The Impact of Neuro-Ophthalmology Training
We administered a questionnaire to evaluate the neuro-ophthalmology course. Five candidates who graduated in M Med Ophthalmology in Malawi and 4 postgraduate students from Malawi, and 3 from Zambia were included. We questioned the quality of the course, its impact on daily clinical work, and the question whether this course would be of value for other students in Africa. Additionally, a SWOT (strengths, weaknesses, opportunities, threats) analysis was made by the participants.
On a scale from 1 (not at all) to 5 (very important), 75% (9/12) of the course participants considered neuro-ophthalmology a very important aspect of ophthalmology. Twenty-five percent (3/12) considered it as moderately important. Evaluation of their neuro-ophthalmological education before attendance of the course (1 = very poor; 5 = excellent) was moderate in 50% (6/12), high in 25% (3/12), and the others in the lower ranges of the scale. Eighty-three percent (10/12) affirmed that this course contributed a great deal to their knowledge of neuro-ophthalmology. Fifty percent (6/12) responded that their increased understanding of neuro-ophthalmology will influence their clinical practice “tremendously” and 30% (4/12) responded “very much.” Finally, 83% (10/12) recommended this course serve as a basis for further neuro-ophthalmology training in Africa.
Our survey showed that conducting a neuro-ophthalmology course, especially by an experienced neuro-ophthalmologist from a developed country, can greatly influence the practice of ophthalmology in Africa. All participants of this course consider neuro-ophthalmology as an essential subspecialty. This is important because ophthalmology care at a subspecialty level is not well developed in Africa. Besides the Republic of South Africa, few eye centers have pediatric ophthalmology and vitreo-retinal units. None have neuro-ophthalmology clinics.

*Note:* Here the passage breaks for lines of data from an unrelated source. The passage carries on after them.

/-- FRAME_ASK, CHAN_ASK, STORE_ASK and TIME_ASK answer OK with what stands, item by item, and change nothing: from a quiet
state every block stands exactly (R24, R4, R6, R69, R123, R168, R187, R188). That FRAME_ASK writes the entry's state, reason and
pin count 0, a byte each, where it finds no entry is the model's choice (log 44). -/
def Obligations.AsksReportAndChangeNothing : Prop :=
  (∀ (s : State) (tag i : Nat) (a : FrameAskArgs) (g : GroupSlot), Offered s tag (.frameAsk a) → 1 ≤ a.clip →
    a.clip ≤ 4095 → (s.clip a.clip).state ≠ .free → viewDefined s a.view = true → i = a.frame % 64 →
    g = (if a.frame < 1048576 then (s.clip a.clip).slot (a.frame / 64) else .empty) →
    ∃ t, exec (.frameAsk tag a) s = .next t ∧ Frame {} s t ∧ (Quiet s → OnlyAnswered s t) ∧
      ((s.clip a.clip).length ≤ a.frame →
        Answered s t 23 tag .ok 0 [item1 0, item1 g.code, itemFlag false, item1 0, item1 0, item1 0, item2 0, item4 g.serial,
          item4 0, item8 0]) ∧
      (a.frame < (s.clip a.clip).length → a.frame < 1048576 → (∀ n b z p, g = .uniform n b z p → p ≤ i) →
        (∀ n table, g = .listed n table → ∀ l, table[i]? ≠ some (some l)) →
        Answered s t 23 tag .ok 0 [item1 1, item1 g.code, itemFlag false, item1 0, item1 0, item1 0, item2 0, item4 g.serial,
          item4 0, item8 0]) ∧
      ∀ n address size, a.frame < (s.clip a.clip).length → a.frame < 1048576 →
        (∃ b p, g = .uniform n b size p ∧ i < p ∧ address = b + i * size) ∨
          (∃ table, g = .listed n table ∧ table[i]? = some (some ⟨address, size⟩)) →
        ((findEntry s ⟨n, i, a.view⟩).bind s.entry = none →
          Answered s t 23 tag .ok 0 [item1 2, item1 g.code, itemFlag false, item1 0, item1 0, item1 0, item2 0, item4 n,
            item4 size, item8 address]) ∧
        ∀ id e, findEntry s ⟨n, i, a.view⟩ = some id → s.entry id = some e →
          Answered s t 23 tag .ok 0 [item1 2, item1 g.code, itemFlag true, item1 e.state.code, item1 e.state.reasonCode,
            item1 e.pins, item2 e.refs, item4 n, item4 size, item8 address]) ∧
  (∀ (s : State) (tag : Nat) (a : PageAskArgs) (ch : Channel) (r : Ring), Offered s tag (.chanAsk a) → a.number < 64 →
    ch = s.chan a.number → r = s.ring a.number → ch.state ≠ .free →
    ∃ t, exec (.chanAsk tag a) s = .next t ∧ Frame {} s t ∧ (Quiet s → OnlyAnswered s t) ∧
      (a.page = 0 → Answered s t 58 tag .ok 0
        [item1 ch.state.code, item1 (ch.view.getD 255), itemFlag ch.loop, itemFlag ch.follow,
          item1 (if ch.phase = .prime then 1 else 0), item1 (ch.list.countP (fun e => (ch.unwrittenIn e).isSome)),
          item1 ch.flags.toNat, itemFlag ch.course.isSome, item2 ch.clip, item2s ch.speed, item2 ch.remaining,
          item1 (r.produce - r.returned).toNat, item1 (r.slotCount - (r.produce - r.returned).toNat - r.taken),
          item4 ch.inPoint, item4 ch.lastFrame]) ∧
      (a.page = 1 → Answered s t 58 tag .ok 0
        [itemFlag ch.start.isSome, itemFlag ch.lastRecord.isSome, item4s ch.pos, item4 ch.period, item4 ch.dueIndex.toNat,
          item4 (ch.lastRecord.elim 0 BitVec.toNat), item4 (ch.course.elim 0 (fun q => q.change.toNat))]) ∧
      (2 ≤ a.page → Answered s t 58 tag .ok 0 [itemFlag ch.dueTime.isSome, item8 (ch.dueTime.getD 0)])) ∧
  (∀ (s : State) (tag : Nat) (a : PageAskArgs) (count pages : (Entry → Bool) → Nat), Offered s tag (.storeAsk a) →
    a.number = 255 ∨ (a.number < 32 ∧ (s.pin a.number).state ≠ .free) →
    (∀ p, count p = s.store.entries.countP (fun x => x.2.any p)) →
    (∀ p, pages p = (s.store.entries.map (fun x => x.2.elim 0 (fun e => if p e then e.pages.length else 0))).sum) →
    ∃ t, exec (.storeAsk tag a) s = .next t ∧ Frame {} s t ∧ (Quiet s → OnlyAnswered s t) ∧
      (a.page = 0 → Answered s t 82 tag .ok 0
        [item4 s.store.freePages,
          item4 (pages (fun e => e.refs == 0 && e.pins == 0 && e.transfers == 0 && e.state != .filling &&
            e.state != .abandoned)),
          item4 (count (fun _ => true)), item4 (count (fun e => e.state == .filling && !e.granted)),
          item4 (count (fun e => e.state == .filling && e.granted)), item4 (count (fun e => e.state == .ready))]) ∧
      (a.page = 1 → ∃ total,
        total = (s.store.entries.map (fun x => x.2.elim 0 (fun e => if 0 < e.pins then e.pageNeed else 0))).sum ∧
        Answered s t 82 tag .ok 0
          [item4 (count (fun e => e.state != .filling && e.state != .ready && e.state != .abandoned)),
            item4 (count (fun e => e.state == .abandoned)), item4 (count (fun e => e.orphan)), item4 total,
            item2 (count (fun e => 0 < e.pins)), itemFlag s.store.overload]) ∧
      (2 ≤ a.page → a.number = 255 →
        Answered s t 82 tag .ok 0 [item1 0, item1 0, item2 0, item2 0, item2 0, item4 0, item2 0]) ∧
      (2 ≤ a.page → a.number ≠ 255 → Answered s t 82 tag .ok 0
        [item1 (s.pin a.number).state.code, item1 (s.pin a.number).view, item2 (s.pin a.number).clip,
          item2 (s.pin a.number).count, item2 (s.pin a.number).held, item4 (s.pin a.number).first,
          item2 ((s.pin a.number).covered.countP (fun x => (s.entry x.2).any (fun e => e.state == .ready)))])) ∧
  ∀ (s : State) (tag : Nat), Offered s tag .timeAsk →
    ∃ t, exec (.timeAsk tag) s = .next t ∧ Frame {} s t ∧ (Quiet s → OnlyAnswered s t) ∧ Answered s t 113 tag .ok 0
      [item8 s.time.house, item4 (s.time.refPeriod.getD 0), item4 s.time.cycles,
        item4 ((s.time.lastPulse.getD 0) % 4294967296), item2s s.time.figure, item1 s.time.stateByte,
        item1 (waitingChannels s).length]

In Malawi, neuro-ophthalmology is practiced by general ophthalmologists, who like our study participants, may have minimal neuro-ophthalmology expertise. Yet neuro-ophthalmological problems are not uncommon in Africa. Expertise in neuro-ophthalmologic examination techniques is particularly important since neuroimaging resources (x-ray, computed tomography, magnetic resonance imaging) and expertise (only 2 radiologists in Malawi, with a population of 14,000,000) are limited.
Neuro-ophthalmology will have an important role in Africa with the increasing prevalence of entities such as HIV (2) and diabetes mellitus (3). The growing neurosurgical specialty will need neuro-ophthalmology support as well. We look forward to participating in the education of African ophthalmologists, allowing the “harp” to become part of their diagnostic and therapeutic “orchestra.”
The authors thank Else Kröner-Fresenius-Stiftung for supporting the College of Medicine, Blantyre, Malawi.
1. Schulze Schwering MS, Batumba HN. Resident training in ophthalmology: can the German system learn from the Malawian one? [in German]. Klin Monbl Augenheilkd. 2013;230:72–75.
2. Hekinheimo T, Chimbayo D, Johnstone J, Kumwanda S, Allain TJ. Stroke outcome in Malawi, a country with high prevalence of HIV. PLoS One. 2012;7:e33765.
3. Cohen DB, Allain TJ, Glover S, Chimbayo D, Hofland HW, Banda NP, Zijstra EE. A survey of the management, control, and complications of diabetes mellitus in patients attending a diabetes clinic in Blantyre, Malawi. Am J Trop Med Hyg. 2010;83:575–581.